» **TASK TO COMPLETE**
Here is the task for the records below: repeat exactly the lines from the one with "def colValues (bs" to the one with "colOff bs c.rows))", both included, and nothing else.
[DATA FOR PROCESSING — start]
-- ==== Sys2Proof/Machine/PressFeature.lean ====
section
/-!
DEFINITION. Sys2Proof/Machine/PressFeature.lean: the input streams of an operator (R223, R228) and the FEATURE steps
(R235–R249).
-/

namespace Sys2Proof.Machine

/-! ## Input streams (R194, R228) -/

/-- A decoded column stream as an operator reads it: its header, the type its values count as, and the rows at hand. -/
structure OpCol where
  rows : Nat
  base : Nat
  err : Bool
  etype : Bool
  code : Nat
  width : Nat
  nullable : Bool
  vals : List Val
  deriving DecidableEq, Repr

/-- The type a column counts as: its column type, or that of its element type (R229, R236). -/
def opColTy (c : OpCol) : Option ColTy := if c.etype then elemColTy c.code else some ⟨c.code, c.width⟩

/-- Bytes of a column stream, from its header; the header alone while it has not arrived. -/
def colNeed (bs : List Byte) : Nat :=
  if bs.length < 32 then 32 else 32 + leAt bs 8 4 + leAt bs 12 4 + leAt bs 0x10 4 + leAt bs 0x14 4

/-- Offset k of a column stream's offsets section. -/
def colOff (bs : List Byte) (k : Nat) : Nat := leAt bs (32 + leAt bs 8 4 + 4 * k) 4

/-- The start of the values and of the data section. -/
def colValues (bs : List Byte) : Nat := 32 + leAt bs 8 4 + leAt bs 12 4
def colData (bs : List Byte) : Nat := colValues bs + leAt bs 0x10 4

def opCol (bs : List Byte) : OpCol :=
  let w := leAt bs 0 8
  let c : OpCol := ⟨bits w 31 0, leAt bs 0x18 8, bitAt w 50, bitAt w 51, bits w 39 32, bits w 47 40, bitAt w 48, []⟩
  let t := (opColTy c).getD ⟨0, 0⟩
  let each := ctypeWidth t.code t.width
  let xo := colValues bs
  let off := colOff bs
  { c with vals := (upto c.rows).map (fun i =>
      if c.nullable && !(bitmapAt bs 32 i) then Val.null
      else if ctypeVar t.code then .str ((bs.drop (colData bs + off i)).take (off (i + 1) - off i))
      else if t.code = 0x01 then .fixed (b2n (bitmapAt bs xo i))
      else valOfBytes t.code ((bs.drop (xo + i * each)).take each)) }

/-- A section that the header counts is too short for its rows; of variable-width values the offsets say so once they are
at hand. -/
def colShort (c : OpCol) (bs : List Byte) : Bool :=
  let t := (opColTy c).getD ⟨0, 0⟩
  (c.nullable && decide (leAt bs 8 4 < cdiv c.rows 8))
    || (if ctypeVar t.code then decide (leAt bs 12 4 < 4 * (c.rows + 1))
        || (decide (colValues bs ≤ bs.length) && decide (leAt bs 0x14 4 < colOff bs c.rows))
      else if t.code = 0x01 then decide (leAt bs 0x10 4 < cdiv c.rows 8)
      else decide (leAt bs 0x10 4 < c.rows * ctypeWidth t.code t.width))

/-- The rows of a column stream whose bytes are at hand. -/
def colRows (c : OpCol) (bs : List Byte) : Nat :=
  let t := (opColTy c).getD ⟨0, 0⟩
  let n := bs.length
  if colNeed bs ≤ n then c.rows
  else if ctypeVar t.code then
    (if n < colValues bs then 0
     else ((upto c.rows).takeWhile (fun i => decide (colData bs + colOff bs (i + 1) ≤ n))).length)
  else if t.code = 0x01 then min c.rows (8 * (n - colValues bs))
  else
    let w := ctypeWidth t.code t.width
    if w = 0 then c.rows else min c.rows ((n - colValues bs) / w)

/-- A selection's rows as a bitmap and as an index list, where its bytes can be one (R206). -/
def selBitmap (rows cnt : Nat) (body : List Byte) : Option (List Bool) :=
  let bm := (upto (8 * body.length)).map (fun i => bitmapAt body 0 i)
  if (bm.filter (fun b => b)).length = cnt ∧ (bm.drop rows).all (fun b => !b) ∧ align32 (cdiv rows 8) = body.length then
    some (bm.take rows) else none

def selList (rows cnt : Nat) (body : List Byte) : Option (List Bool) :=
  let ix := (upto cnt).map (fun i => leAt body (2 * i) 2)
  let rising := (ix.zip (ix.drop 1)).all (fun p => decide (p.1 < p.2)) && ix.all (fun i => decide (i < rows))
  if align32 (2 * cnt) = body.length ∧ rising = true then some ((upto rows).map (fun i => ix.contains i)) else none

/-- A selection vector: rows, base, ERR, and the rows selected, none where the bytes have neither form. No field says
which form R206's vector has: where the bytes can be both, the form is open. -/
def selOf (bs : List Byte) : Nat × Nat × Bool × Option (List Bool) :=
  let rows := leAt bs 0 4
  let cnt := leAt bs 4 4
  let body := bs.drop 32
  let sel := match selBitmap rows cnt body, selList rows cnt body with
    | some a, some b => if a = b ∨ Config.selForm rows cnt = 1 then some a else some b
    | some a, none => some a
    | none, b => b
  (rows, leAt bs 8 8, leAt bs 0x10 1 % 2 == 1, sel)

/-- What an operator's input gives: rows, base, the columns by port, the selection, and where the rows at hand end: group,
code (0 where more may come) and entry. -/
structure OpIn where
  rows : Nat
  base : Nat
  cols : List (Nat × OpCol)
  sel : List Bool
  stop : Option (Nat × Nat × Nat) := none

def noCol : OpCol := ⟨0, 0, false, false, 0, 0, false, []⟩
def inCol (i : OpIn) (port : Nat) : OpCol := ((i.cols.find? (fun p => p.1 == port)).map (·.2)).getD noCol

/-- The bytes an operator still needs on each port. -/
def opNeeds (e : Eng) : List (Nat × Nat) :=
  (opInPorts e.desc).map (fun p => (p, colNeed (tget {} e.acc p : InPort).bytes))
    ++ (if opSel e.desc then [(opSelIn e.desc, 2 ^ 40)] else [])

/-- The earlier of two stops (R209, R266): the lower group, then the first. -/
def firstStop : List (Nat × Nat × Nat) → Option (Nat × Nat × Nat)
  | [] => none
  | a :: r =>
    match firstStop r with
    | none => some a
    | some b => if b.1 < a.1 then some b else some a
[DATA FOR PROCESSING — finish]
» **ANSWER SECTION**
def colValues (bs : List Byte) : Nat := 32 + leAt bs 8 4 + leAt bs 12 4
def colData (bs : List Byte) : Nat := colValues bs + leAt bs 0x10 4

def opCol (bs : List Byte) : OpCol :=
  let w := leAt bs 0 8
  let c : OpCol := ⟨bits w 31 0, leAt bs 0x18 8, bitAt w 50, bitAt w 51, bits w 39 32, bits w 47 40, bitAt w 48, []⟩
  let t := (opColTy c).getD ⟨0, 0⟩
  let each := ctypeWidth t.code t.width
  let xo := colValues bs
  let off := colOff bs
  { c with vals := (upto c.rows).map (fun i =>
      if c.nullable && !(bitmapAt bs 32 i) then Val.null
      else if ctypeVar t.code then .str ((bs.drop (colData bs + off i)).take (off (i + 1) - off i))
      else if t.code = 0x01 then .fixed (b2n (bitmapAt bs xo i))
      else valOfBytes t.code ((bs.drop (xo + i * each)).take each)) }

/-- A section that the header counts is too short for its rows; of variable-width values the offsets say so once they are
at hand. -/
def colShort (c : OpCol) (bs : List Byte) : Bool :=
  let t := (opColTy c).getD ⟨0, 0⟩
  (c.nullable && decide (leAt bs 8 4 < cdiv c.rows 8))
    || (if ctypeVar t.code then decide (leAt bs 12 4 < 4 * (c.rows + 1))
        || (decide (colValues bs ≤ bs.length) && decide (leAt bs 0x14 4 < colOff bs c.rows))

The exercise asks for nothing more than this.